/-- R470: `FN_SPL`, the zone, and the permission. -/
def splCode (s : State) : Nat := fld s (pSC 4) 0x4C 0 2
def splZone (s : State) : Nat := scF s 0xC4 8 2
def splPerm (s : State) : Bool := rbit s (pSC 0) 0x40 18

/-- R470: an SPL fault. -/
def splFault (s : State) : State :=
  scEvent 246 (splZone s) (setBit (pSC 4) 0x40 (4 + splZone s) true (setFld (pSC 4) 0x4C 0 2 3 s))

/-- R470: may Scarab grant the permission: the park input released, and `SPL_ZONE` not in STO? -/
def splMay (s : State) : Bool :=
  let i := scF s 0xC4 0 4
  rbit s (pSC 1) 0x40 i && ! bit (demandMask s) i && ! zoneSto s (splZone s)

/-- R470: the pawl input of a withdrawn permission. -/
def splPawl (s : State) : State :=
  let pawl := bit (demandMask s) (scF s 0xC4 4 4)
  if splCode s = 1 then
    (if pawl then (if sinDemand s (scF s 0xC4 4 4) then setFld (pSC 4) 0x4C 0 2 2 s else splFault s)
     else if 4 * scF s 0xCC 0 32 ≤ s.sc.splC + 1 then splFault s
     else setSc { s.sc with splC := s.sc.splC + 1 } s)
  else if splCode s = 2 ∧ (¬ pawl ∨ bit s.sc.left (scF s 0xC4 4 4)) then splFault s
  else s

/-- R470: the park-lock release permission in one cycle, before the zones: what the park input and the pawl ask. The speed
compared with `SPL_VMAX` is that of the zone's source (log entry 36). -/
def splCycle (s : State) : State :=
  let park := bit (demandMask s) (scF s 0xC4 0 4)
  let z := splZone s
  let may := splMay s
  let f := twF s (scF s (0x54 + 16 * z) 14 1)
  if splPerm s then
    if may then setSc { s.sc with splT := 0, splKeep := false } s
    else if park ∧ ¬ zoneSto s z ∧ scF s 0xC8 0 16 < f ∧ s.sc.splT < 4 * scF s 0xC8 16 16 then
      setSc { s.sc with splT := s.sc.splT + 1, splKeep := true } s
    else plWithdrawn s
  else if may then s
  else splPawl s

/-- R470: no permission while `SPL_ZONE` is in STO. -/
def splHold (s : State) : State := if splPerm s ∧ zoneSto s (splZone s) then plWithdrawn s else s

/-- R470: the permission once the zones of the cycle are settled; `may` says that the pawl was not yet asked in it. -/
def splGrant (may : Bool) (s : State) : State :=
  if splPerm s then splHold s
  else if splMay s ∧ splCode s ≠ 3 then setFld (pSC 4) 0x4C 0 2 0 (setBit (pSC 0) 0x40 18 true (setBit (pADU 2) 0x208 2 true s))
  else if may then splPawl s else s

/-- R467 to R470: is SS1 of zone `z` demanded? -/
def ss1Demand (s : State) (z : Nat) : Bool :=
  (scF s (0x58 + 16 * z) 16 16 &&& demandMask s) != 0 ||
    (rbit s (pSC 3) 0x48 16 && scF s 0xB8 (4 + z) 1 == 1) ||
    (rbit s (pSC 4) 0x48 1 && scF s 0xAC (21 + z) 1 == 1 && scF s 0xAC 25 1 == 0) ||
    (rbit s (pSC 4) 0x48 3 && scF s 0xB4 (17 + z) 1 == 1 && scF s 0xB4 21 1 == 0) ||
    (s.sc.splKeep && splZone s == z) || linkDemand s z 1

/-- R467: `FN_SS1` of a zone: 0 idle, 1 running, 2 completed. -/
def ss1Code (s : State) (z : Nat) : Nat := fld s (pSC 4) 0x44 (2 * z) 2
def setSs1 (z c : Nat) (s : State) : State := setFld (pSC 4) 0x44 (2 * z) 2 c s

/-- R465, R479: the causes of STO of zone `z`, as `ZONE_CAUSE_z` shows them. -/
def zoneCause (s : State) (z : Nat) : Nat :=
  let sbc := (List.range 4).any (fun n =>
    let c := setNum s.sc.work (0x94 + 4 * n) 4
    bits c 0 2 == 1 && bits c 4 2 == z && rbit s (pSC 2) 0x40 (4 + n))
  (scF s (0x58 + 16 * z) 0 16 &&& demandMask s) + 2 ^ 16 * b2n (ss1Code s z == 2) +
    2 ^ 17 * b2n (rbit s (pSC 4) 0x48 1 && scF s 0xAC (21 + z) 1 == 1 && scF s 0xAC 25 1 == 1) +
    2 ^ 18 * b2n (rbit s (pSC 4) 0x48 3 && scF s 0xB4 (17 + z) 1 == 1 && scF s 0xB4 21 1 == 1) +
    2 ^ 19 * b2n (splCode s == 3 && splZone s == z) + 2 ^ 20 * b2n (linkDemand s z 0) +
    2 ^ 21 * b2n (bit s.sc.discZ z) + 2 ^ 22 * b2n sbc

/-- R467, R473: SS1 of a zone in one cycle; a direct STO leaves none running. A completed SS1 ends when its demand is gone. -/
def ss1Cycle (z : Nat) (s : State) : State :=
  let d := ss1Demand s z
  let c := ss1Code s z
  if c = 0 then
    (if d ∧ zoneCause s z = 0 then
      scEvent 246 z (setSs1 z 1 (setSc { s.sc with ss1At := s.sc.ss1At.set z s.sc.cyc, ss1N := s.sc.ss1N.set z 0 } s))
     else s)
  else if c = 1 then
    let n := if twF s (scF s (0x54 + 16 * z) 14 1) ≤ scF s (0x60 + 16 * z) 0 32 then nth s.sc.ss1N z 0 + 1 else 0
    let s1 := setSc { s.sc with ss1N := s.sc.ss1N.set z n } s
    if 4 ≤ n then setSs1 z 2 s1 else s1
  else if d then s else setSs1 z 0 s

/-- R465: STO of a zone begins; SS1 that ran is ended (R473). -/
def zoneStart (z : Nat) (s : State) : State :=
  let s1 := setBit (pSC 4) 0x40 (8 + z) false (setBit (pSC 4) 0x40 z true s)
  scEvent 247 z (scEvent 246 z (if ss1Code s1 z = 1 then setSs1 z 0 s1 else s1))

/-- R471: a zone is released. -/
def zoneRelease (z : Nat) (s : State) : State :=
  scEvent 246 z (setBit (pSC 4) 0x40 (8 + z) false (setBit (pSC 4) 0x40 z false s))

/-- R465, R471, R473: a zone in one cycle. A reset counts only in a cycle after the one in which the last cause cleared. -/
def zoneCycle (z : Nat) (s : State) : State :=
  let c := zoneCause s z
  let s1 := setRg (pSC 4) (0x50 + 4 * z) c s
  let w := scF s (0x54 + 16 * z) 0 32
  if c ≠ 0 then
    (if zoneSto s z then
      (let s2 := setBit (pSC 4) 0x40 (8 + z) false s1
       if ss1Code s2 z = 1 then setSs1 z 0 s2 else s2)
     else zoneStart z s1)
  else if ¬ zoneSto s z then s1
  else if ¬ bit w 9 then zoneRelease z s1
  else if rbit s (pSC 4) 0x40 (8 + z) then (if bit s.sc.resets (bits w 10 4) then zoneRelease z s1 else s1)
  else setBit (pSC 4) 0x40 (8 + z) true s1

PROBLEM DETAILS =>
An exact, complete copy of the lines above from the one with "2 ^ 17 * b2n" through the one with "def zoneStart (z" is the whole answer.

SOLUTION FOR THIS TASK =>
    2 ^ 17 * b2n (rbit s (pSC 4) 0x48 1 && scF s 0xAC (21 + z) 1 == 1 && scF s 0xAC 25 1 == 1) +
    2 ^ 18 * b2n (rbit s (pSC 4) 0x48 3 && scF s 0xB4 (17 + z) 1 == 1 && scF s 0xB4 21 1 == 1) +
    2 ^ 19 * b2n (splCode s == 3 && splZone s == z) + 2 ^ 20 * b2n (linkDemand s z 0) +
    2 ^ 21 * b2n (bit s.sc.discZ z) + 2 ^ 22 * b2n sbc

/-- R467, R473: SS1 of a zone in one cycle; a direct STO leaves none running. A completed SS1 ends when its demand is gone. -/
def ss1Cycle (z : Nat) (s : State) : State :=
  let d := ss1Demand s z
  let c := ss1Code s z
  if c = 0 then
    (if d ∧ zoneCause s z = 0 then
      scEvent 246 z (setSs1 z 1 (setSc { s.sc with ss1At := s.sc.ss1At.set z s.sc.cyc, ss1N := s.sc.ss1N.set z 0 } s))
     else s)
  else if c = 1 then
    let n := if twF s (scF s (0x54 + 16 * z) 14 1) ≤ scF s (0x60 + 16 * z) 0 32 then nth s.sc.ss1N z 0 + 1 else 0
    let s1 := setSc { s.sc with ss1N := s.sc.ss1N.set z n } s
    if 4 ≤ n then setSs1 z 2 s1 else s1
  else if d then s else setSs1 z 0 s

/-- R465: STO of a zone begins; SS1 that ran is ended (R473). -/
def zoneStart (z : Nat) (s : State) : State :=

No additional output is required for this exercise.